* **How to complete this task**
Range to output from the entries below: the line containing "def State.unitReady (s" through the line containing "let s1 := s.withWorld". Set it down exactly, ends included, nothing else.

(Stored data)
-- ==== Sys2Proof/Machine/Command.lean ====
section
/-! DEFINITION. The command queue of a control processor: accepting a command, the unit it is for, what waits for it
(R145, R355). -/

namespace Sys2Proof.Machine

/-- Places of the command queue (R145). -/
def commandPlaces : Nat := 16

/-- Has a unit performed every command before an instruction that waits for its answer, and may it perform one now? -/
def State.unitReady (s : State) (key : Nat) : Bool := !s.eng.unitBusy key && !s.eng.pressing

/-- Has the queue a place? -/
def State.queueRoom (s : State) : Bool := decide (s.eng.commands.length < commandPlaces)

/-- The queue accepts a command, which releases the accesses before it at core scope. -/
def State.accept (s : State) (k : Command) : State :=
  let s1 := s.withWorld (s.w.releaseAt s.cur 0)
  s1.withEng { s1.eng with commands := s1.eng.commands ++ [k] }

/-- A command that waits for its own answer (R145, R254): a full queue stalls it; once accepted it has released the
accesses before it. It holds no place for good, since nothing follows it before it completes. -/
def State.awaited (s : State) (f : State → State) : State :=
  if s.queueRoom then f (s.withWorld (s.w.releaseAt s.cur 0)) else s

/-- A command: it completes when the queue accepts it; a full queue stalls it. -/
def State.issue (s : State) (i : Instr) (x y : Word) : State :=
  if s.queueRoom then (s.accept (s.commandOf i x y)).done else s

end Sys2Proof.Machine
end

* **Expected output**
def State.unitReady (s : State) (key : Nat) : Bool := !s.eng.unitBusy key && !s.eng.pressing

/-- Has the queue a place? -/
def State.queueRoom (s : State) : Bool := decide (s.eng.commands.length < commandPlaces)

/-- The queue accepts a command, which releases the accesses before it at core scope. -/
def State.accept (s : State) (k : Command) : State :=
  let s1 := s.withWorld (s.w.releaseAt s.cur 0)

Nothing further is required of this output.